### ABOUT THIS TASK
Only the lines with the string "sDesc" are needed; return each of them from the entries below.

### EXERCISE MATERIAL
/-- R72: map words for descriptor 1, one that overlaps and one that does not, and the descriptor in use. -/
def mapWord (bn off len : Nat) : Word := word (0 * 2 ^ 61 + 4 * 2 ^ 58 + bn * 2 ^ 54 + off * 2 ^ 21 + len)
def sMap (bn off : Nat) : State := setThr sBasin 0 { t0 with regs := [mapWord bn off 128, 0x1000] ++ List.replicate 14 0 }
theorem test_hyps_basins :
    Checked [.grp 0 1, .grp 1 1, .dst 2] (sMap 1 0x100) ∧ MapPasses (sMap 1 0x100) (argOf (sMap 1 0x100) 0 0) (argOf (sMap 1 0x100) 1 0) ∧
    MapPasses (sMap 1 0xF80) (argOf (sMap 1 0xF80) 0 0) (argOf (sMap 1 0xF80) 1 0) ∧
    stateOf (sMap 0 0) 0 0 = .active ∧ stateOf (sMap 1 0) 0 1 = .free ∧
    basinOverlap (sMap 1 0x80) 0 (mapped (sMap 1 0x80) (argOf (sMap 1 0x80) 0 0) 0x1000) = true ∧
    basinOverlap (sMap 1 0x100) 0 (mapped (sMap 1 0x100) (argOf (sMap 1 0x100) 0 0) 0x1000) = false ∧
    Checked [.grp 3 1, .dst 2] sBasin ∧ fld (argOf sBasin 3 0) 63 4 = 0 ∧
    dirtyLines sBasin 0 (fun bn => bitOf (1 : Word) bn && decide (stateOf sBasin 0 bn = .active)) ≠ [] ∧
    dirtyLines sBasin 0 (fun bn => bitOf (0 : Word) bn && decide (stateOf sBasin 0 bn = .active)) = [] ∧
    (Machine.core (dropBasin sBasin 0 0 true (some 0)) 0).wbs.any (fun w => w.bn == 0) = true ∧
    (Machine.core (dropBasin sBasin 0 0 false (some 0)) 0).wbs.any (fun w => w.bn == 0) = false ∧
    (Machine.core sBasin 0).tags.length ≤ 2048 + 8192 := by
  and_intros <;> first | exact ok_eq (by decide +kernel) | decide +kernel | (unfold MapPasses; decide +kernel)
theorem test_bsnmap_results : leaves (.bsnmap 2 0 1) (sMap 0 0x100) 2 1 = true ∧ leaves (.bsnmap 2 0 1) (sMap 1 0x80) 2 2 = true ∧
    leaves (.bsnmap 2 0 1) (sMap 1 0x100) 2 0 = true := by decide +kernel

/-- A towline block in the scratchpad: one range of 128 bytes, cluster 0; handle 3 in use, idle. -/
def aTow : Tow := { st := .idle, rp := false, part := false, dep := false, thr := 0, step := 0, cid := 1, flotilla := 1, clusters := [0],
                    ranges := [(0x10000, 128)], last := (0, 0, 0), cum := (0, 0, 0), sum := (0, 0, 0), pending := 0 }
def towWords : List Nat := [1, 1, 0, 0, 0, 0x8000000000000000, 128]
/-- A flotilla of partition 1 on cluster 0. -/
def aLaunch : Launch := { id := 1, desc := List.replicate 16 0, threads := [], block := [], read := true }
def aFlotilla : Flotilla :=
  { cid := 1, launch := aLaunch, clusters := [0], tree := none, term := false, sf := false, suspended := false, next := none, entries := [],
    shares := [], sluices := [] }
def sTow : State :=
  let s := withBytes s0 (corePlace 0 0x1000) (towWords.flatMap fun w => leBytes 8 w)
  let s := setThr s 0 { t0 with flotilla := 1, regs := [0x100, 0, 3, 3] ++ List.replicate 12 0 }
  setTow { s with flotillas := [(1, aFlotilla)] } 3 aTow
def towBlk : List Word := (towWords.map word) ++ List.replicate 14 0

theorem test_hyps_towline_record :
    Checked [.grp 0 1, .grp 1 1, .dst 4] sTow ∧ Checked [.grp 2 1, .dst 4] sTow ∧ fld (argOf sTow 0 0) 60 9 = 0 ∧
    ok (readBlock (fld (argOf sTow 0 0) 63 61) (argOf sTow 1 0) 21 sTow) towBlk sTow = true ∧ fld (towBlk.getD 0 0) 63 48 = 0 ∧
    fld (towBlk.getD 0 0) 31 4 = 0 ∧ fld (towBlk.getD 0 0) 3 0 = 1 ∧ badSet towBlk (flotillaClusters sTow (self sTow)) = none ∧
    ok (blockRanges towBlk 1 sTow) [(0x10000, 128)] sTow = true ∧ bitOf (argOf sTow 0 0) 8 = true ∧ fld (argOf sTow 0 0) 7 0 = 0 ∧
    lowestFree (die sTow 0).tows 64 = some 0 ∧ portStatus sTow [0] [(0x10000, 128)] 0 = 0 ∧
    portStatus (setTow sTow 3 { aTow with st := .armed }) [0] [(0x10000, 128)] 0 = 3 :=
  ⟨ok_eq (by decide +kernel), ok_eq (by decide +kernel), by decide +kernel⟩
theorem test_hyps_towline :
    HandleWord sTow 2 3 ∧ (towFor sTow 1 3 = some aTow ∧ cidOf sTow 0 = 1 ∧ aTow.pending = 0) ∧ towFor sTow 1 4 = none ∧
    bitOf (argOf sTow 3 0) 8 = false ∧ fld (argOf sTow 3 0) 7 0 = 3 ∧
    lowestFree (die (modDie sTow 0 fun d => { d with tows := (List.range 64).map fun k => (k, aTow) }) 0).tows 64 = none ∧
    aTow.st = .idle ∧ TowSt.recording ≠ .idle := by
  and_intros <;> first | decide +kernel | (unfold HandleWord; decide +kernel)
theorem test_twend_unknown : leaves (.twend 4 2) (setThr sTow 0 { t0 with regs := [0, 0, 7] ++ List.replicate 13 0 }) 4 0x0400000000000007 = true := by
  decide +kernel

/-! ### Traps, returns, registers and segments -/

def atLevel (l : Level) : Thread := { t0 with level := l, tvec := 0x400 }
def sl (l : Level) : State := setThr s0 0 (atLevel l)
/-- A thread in S that is in its handler with a trap pending. -/
def sPend : State := setThr s0 0 { atLevel .s with inh := true, tpc := 0x20, pend := [{ cause := 0x16, tval := 1, tadr := 8, store := false }] }

theorem test_hyps_traps :
    thr (sl .u) 0 = some (atLevel .u) ∧ (atLevel .u).inh = false ∧ thr (sl .m) 0 = some (atLevel .m) ∧ (self sPend).inh = true ∧
    mayIssue (self sPend) = true ∧ (self sPend).level = .s ∧ (self sPend).pend = [{ cause := 0x16, tval := 1, tadr := 8, store := false }] ∧
    mayIssue (atLevel .s) = true ∧ (atLevel .s).pend = [] ∧ (atLevel .s).level ≠ .u ∧ mayIssue (atLevel .m) = true := by decide +kernel
theorem test_trap_entry : nextWith (exec (.trap 0x3FFF) (sl .u)) (fun s =>
    (self s).cause == 6 && (self s).tval == 0x3FFF && (self s).tpc == 4 && (self s).pc == 0x400 && (self s).level == .s && (self s).inh) = true := by
  decide +kernel
theorem test_eret_pending : nextWith (exec .eret sPend) (fun s =>
    (self s).cause == 0x116 && (self s).tpc == 0x20 && (self s).pc == 0x400 && (self s).inh) = true := by decide +kernel
theorem test_eret_in_user : trapsWith .eret (sl .u) 3 = true := by decide +kernel
theorem test_double_trap_ends : nextWith (exec (.trap 0) (setThr (sl .u) 0 { atLevel .u with inh := true }))
    (fun s => (thr s 0).isNone) = true := by decide +kernel

theorem test_hyps_registers :
    mayIssue (atLevel .u) = true ∧ mayIssue (atLevel .s) = true ∧ mayIssue (atLevel .m) = true ∧
    readable 0x000 = true ∧ readable 0x00C = true ∧ readable 0x01C = true ∧ readable 0x022 = true ∧ readable 0x104 = true ∧
    readLevel 0x00C ≤ levelCode .u ∧ levelCode .u < readLevel 0x000 ∧ readLevel 0x000 ≤ levelCode .s ∧ levelCode .s < readLevel 0x100 ∧
    readLevel 0x104 ≤ levelCode .m := by decide +kernel
theorem test_hyps_register_operands : Checked [.dst 2] (sl .u) ∧ Checked [.src 2] (sl .s) ∧ Checked [.src 127] (sl .m) ∧
    Reads 2 (sl .s) 0 (sl .s) ∧ Writes 2 7 (sl .u) (setThr (sl .u) 0 { atLevel .u with regs := t0.regs.set 2 7 }) := by
  and_intros <;> first | exact ok_eq (by decide +kernel) | decide +kernel

/-- The values at the ends of what each checked register takes: a window of 8 and of 112 with 0 and 128 lanes, 64 local
members, the largest and smallest table area, a journal entry that is refused. -/
def jEntry (ref : Bool) (code : Nat) : JEntry :=
  { ref := ref, code := code, size := 3, kind := .glob, tgt := 0, seq := 1, addr := 0x10000, data := 5, swid := 9, slot := 0,
    dieLocal := none, reported := true }
def sRef : State := modCore (sl .s) 0 fun c => { c with journal := [(3, jEntry true 2)] }
def sTwo : State :=
  { sl .s with flotillas := [(1, aFlotilla), (2, { aFlotilla with launch := { aLaunch with id := 2 }, suspended := true })] }
theorem test_hyps_register_values :
    aligned s0 0xFFFFFFFFFFFFFFFC ∧ ¬ aligned s0 2 ∧ (fld (4 : Word) 3 2 ≤ levelCode .s ∧ fld (4 : Word) 3 2 ≠ 3) ∧ ¬ fld (8 : Word) 3 2 ≤ levelCode .s ∧
    (fld (0x8070 : Word) 6 0 = 112 ∧ fld (0x8070 : Word) 15 8 = 128) ∧ ¬ 8 ≤ fld (0 : Word) 6 0 ∧
    slcOk s0 0 0x40 = true ∧ slcOk s0 0 0x41 = false ∧ fld (20 : Word) 5 0 = 20 ∧ fld (36 : Word) 5 0 = 36 ∧ ¬ fld (37 : Word) 5 0 ≤ 36 ∧
    find (Machine.core sRef 0).journal (fld (3 : Word) 4 0) = some (jEntry true 2) ∧ find (Machine.core sRef 0).journal 4 = none ∧
    (cluster (sl .s) (fld (0x20001 : Word) 23 16)).cid ≠ cidOf (sl .s) 0 ∧ (cluster (sl .s) (fld (1 : Word) 23 16)).cid = cidOf (sl .s) 0 ∧
    requestChange (sl .s) 0 0 = none ∧ (requestChange sTwo 0 0x100000002).isSome = true := by
  unfold aligned
  and_intros <;> decide +kernel
theorem test_mts_values : trapsWith (.mts 2 0x000) (setThr s0 0 { atLevel .s with regs := t0.regs.set 2 2 }) 5 = true ∧
    trapsWith (.mts 2 0x100) (sl .s) 3 = true ∧ leaves (.mfs 2 0x005) (sl .u) 2 0 = true ∧ trapsWith (.mfs 2 0x000) (sl .u) 3 = true := by
  decide +kernel

/-- R17, R18: descriptors at the ends of what SEGLD takes, and one wrong in each word; requests of PINV. -/
def sPinv (l : Level) (w v : Word) : State := setThr s0 0 { atLevel l with regs := [w, v] ++ List.replicate 14 0 }
theorem test_hyps_segments :
    SegWord0 0 ∧ SegWord0 (word (31 * 2 ^ 55 + 7 * 2 ^ 52 + 8)) ∧ ¬ SegWord0 1 ∧ ¬ SegWord0 (word (2 ^ 55)) ∧
    SegWord1 (word (7 * 2 ^ 52)) (word (63 * 2 ^ 52)) ∧ ¬ SegWord1 (word (7 * 2 ^ 52)) (word (64 * 2 ^ 52)) ∧
    SegWord1 (word (2 * 2 ^ 52)) (word (2 ^ 18)) ∧ ¬ SegWord1 (word (2 * 2 ^ 52 + 8)) (word (2 ^ 18)) ∧
    PinvWord (word (2 ^ 62 + 1)) 0 ∧ PinvWord (word (2 ^ 63 + 2 ^ 60)) (BitVec.allOnes 64) ∧ ¬ PinvWord 0 0 ∧ ¬ PinvWord (word (2 ^ 62)) (word (2 ^ 52)) ∧
    fld (word (2 ^ 62 + 1)) 11 0 = cidOf (sPinv .s 0 0) 0 ∧ fld (word (2 ^ 62)) 11 0 ≠ cidOf (sPinv .s 0 0) 0 := by
  unfold SegWord0 SegWord1 PinvWord
  and_intros <;> decide +kernel
theorem test_hyps_segment_operands : Checked [.grp 0 2] (sl .s) ∧ Checked [.grp 14 2] s0 ∧ Checked [.src 0, .src 1, .dst 2] (sPinv .s 1 0) ∧
    Reads 0 (sPinv .s 1 0) 1 (sPinv .s 1 0) ∧ release .pk (sPinv .s 1 0) = .ok ((), sPinv .s 1 0) := by
  and_intros <;> first | exact ok_eq (by decide +kernel) | decide +kernel
theorem test_segld_format : trapsWith (.segld 3 0) (sPinv .s 1 0) 8 = true ∧ trapsWith (.segld 3 0) (sPinv .u 0 0) 3 = true ∧
    nextWith (exec (.segld 3 0) (sPinv .s 0 0)) (fun s => (segOf (self s) 3).kind == .null) = true := by decide +kernel

/-! ### Threads, groups, messages, tables and jobs -/

def sr (rs : List Word) : State := setThr s0 0 { t0 with regs := rs ++ List.replicate (16 - rs.length) 0 }
/-- A launch descriptor of one cluster and one thread with the smallest windows. -/
def aDesc : List Word := [word (2 ^ 52 + 2 ^ 24), 0, 0, 0, 0, 0x00080008] ++ List.replicate 10 0
def sDesc : State :=
  let s := withBytes s0 (corePlace 0 0x1000) (aDesc.flatMap fun w => leBytes 8 w.toNat)
  { s with parts := [(1, { newPart [] with clusters := [0] })] }
def fullQueue : State := { sDesc with parts := [(1, { newPart [] with clusters := [0], queues := [(0, List.replicate 256 aLaunch)] })] }

theorem test_hyps_thread_operands :
    Checked [.grp 0 4, .grp 4 2, .dst 6] (sr [1, 2, 3, 4, 0x900000007, 0x40]) ∧ fld (argOf (sr [1, 2, 3, 4, 0x900000007, 0x40]) 4 0) 31 11 = 0 ∧
    (cluster s0 (clusterOf 0)).acc.getLsbD (clusterOf 7) = true ∧ (cluster State.reset 0).acc.getLsbD (clusterOf 8) = false ∧
    SpawnScope 0 0 .co ∧ SpawnScope 0 7 .cl ∧ SpawnScope 0 511 .di ∧ SpawnScope 0 512 .pk ∧
    (self s0).wakeBit = false ∧ Checked [.src 0] s0 ∧ Checked [.dst 2] s0 ∧ Checked [.src 0, .dst 2] s0 ∧ Reads 15 s0 0 s0 ∧
    t0.handler = none ∧ t0.groups = [] ∧ t0.frames = [] ∧ t0.cursors = [] ∧ t0.streams = [] ∧ find s0.flotillas t0.flotilla = none ∧
    .slotLending s0.cur ∉ s0.due := by
  and_intros <;> first | exact ok_eq (by decide +kernel) | decide +kernel | rfl

/-- R290: the three kinds of wake, with a thread there, without one, and outside the access set. -/
theorem test_hyps_wake :
    fld (0 : Word) 63 62 = 0 ∧ fld (0x1FFFF : Word) 31 17 = 0 ∧ thr s0 0 = some t0 ∧ cidOf s0 (coreOf 0) = 1 ∧ thr s0 0x1FFFF = none ∧
    fld (0x4000000000000009 : Word) 63 62 = 1 ∧ fld (0x4000000000000009 : Word) 61 32 = 0 ∧ (wakeSwids s0 1 9).2 = true ∧ (wakeSwids s0 1 8).2 = false ∧
    fld (0x8000000000000009 : Word) 63 62 = 2 ∧ (atLevel .s).level ≠ .u := by decide +kernel

theorem test_hyps_launch_instruction :
    ok (readBlock (fld (0 : Word) 63 61) (word (fld (0 : Word) 51 0)) 16 sDesc) aDesc sDesc = true ∧ descBad aDesc = none ∧
    descBad (aDesc.set 0 0) = some 0 ∧ descBad (aDesc.set 15 1) = some 15 ∧ (enterLaunch sDesc 1 aDesc).map Prod.snd = some 1 ∧
    (enterLaunch fullQueue 1 aDesc).isNone = true ∧ ok (release .pk sDesc) () sDesc = true := by decide +kernel
theorem test_flaunch : leaves (.flaunch 2 15) sDesc 2 1 = true ∧ leaves (.flaunch 2 15) fullQueue 2 0x0100000000000000 = true := by
  decide +kernel
theorem test_tid : leaves (.tid 2) s0 2 0x900000000 = true := by decide +kernel
theorem test_sleep_takes_wake : nextWith (exec (.sleep 15) (setThr s0 0 { t0 with wakeBit := true })) (fun s => !(self s).wakeBit && (self s).pc == 4) = true := by
  decide +kernel
theorem test_spawn_waits : nextWith (exec (.spawn 6 0 4) (sr [1, 2, 3, 4, 0x900000007, 0x40]))
    (fun s => (self s).status == .wait (.spawn 6) && s.due.length == 1) = true := by decide +kernel

/-- Group 5 of partition 1 with two members, the thread one of them; group 6 of partition 2. -/
def sGroup (mine : List Nat) (mc ac : Nat) : State :=
  setGroup (setGroup (setThr s0 0 { t0 with groups := mine, regs := [5, 6] ++ List.replicate 14 0 }) 5 { cid := 1, mc := mc, ac := ac, gen := 0xFFFF }) 6
    { cid := 2, mc := 1, ac := 0, gen := 0 }
theorem test_hyps_groups :
    (sGroup [5] 2 0).cur = 0 ∧ (self (sGroup [5] 2 0)).groups.contains 5 = true ∧ (self (sGroup [] 2 0)).groups.contains 5 = false ∧
    4 ≤ (self (sGroup [1, 2, 3, 4] 2 0)).groups.length ∧ (self (sGroup [1, 2, 3] 2 0)).groups.length < 4 ∧
    groupRec (sGroup [] 2 0) 5 = some { cid := 1, mc := 2, ac := 0, gen := 0xFFFF } ∧ groupRec (sGroup [] 2 1) 5 = some { cid := 1, mc := 2, ac := 1, gen := 0xFFFF } ∧
    groupRec (sGroup [] 2 0) 6 = some { cid := 2, mc := 1, ac := 0, gen := 0 } ∧ groupRec (sGroup [] 2 0) 7 = none ∧
    cidOf (sGroup [] 2 0) 0 = 1 ∧ fld (0x3FFF : Word) 63 14 = 0 ∧ fld (0x63FFF : Word) 63 19 = 0 ∧ fld (0x60005 : Word) 18 16 ≠ 7 ∧ fld (0x60005 : Word) 15 14 = 0 ∧
    (1 + 1 = 2 ∧ 0 + 1 ≠ 2) ∧ ok (release .th (sGroup [5] 2 0)) () (sGroup [5] 2 0) = true := by
  and_intros <;> decide +kernel
theorem test_join_member : leaves (.join 2 0) (sGroup [5] 2 0) 2 0x0C00000000000000 = true ∧ leaves (.join 2 1) (sGroup [] 2 0) 2 0x0B00000000000000 = true := by
  decide +kernel
theorem test_gbar_releases : nextWith (exec (.gbar 2 0) (sGroup [5] 2 1))
    (fun s => x s 2 == some 0xFFFF && groupRec s 5 == some { cid := 1, mc := 2, ac := 0, gen := 0 }) = true := by decide +kernel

### PROBLEM SOLUTION
def sDesc : State :=
def fullQueue : State := { sDesc with parts := [(1, { newPart [] with clusters := [0], queues := [(0, List.replicate 256 aLaunch)] })] }
    ok (readBlock (fld (0 : Word) 63 61) (word (fld (0 : Word) 51 0)) 16 sDesc) aDesc sDesc = true ∧ descBad aDesc = none ∧
    descBad (aDesc.set 0 0) = some 0 ∧ descBad (aDesc.set 15 1) = some 15 ∧ (enterLaunch sDesc 1 aDesc).map Prod.snd = some 1 ∧
    (enterLaunch fullQueue 1 aDesc).isNone = true ∧ ok (release .pk sDesc) () sDesc = true := by decide +kernel
theorem test_flaunch : leaves (.flaunch 2 15) sDesc 2 1 = true ∧ leaves (.flaunch 2 15) fullQueue 2 0x0100000000000000 = true := by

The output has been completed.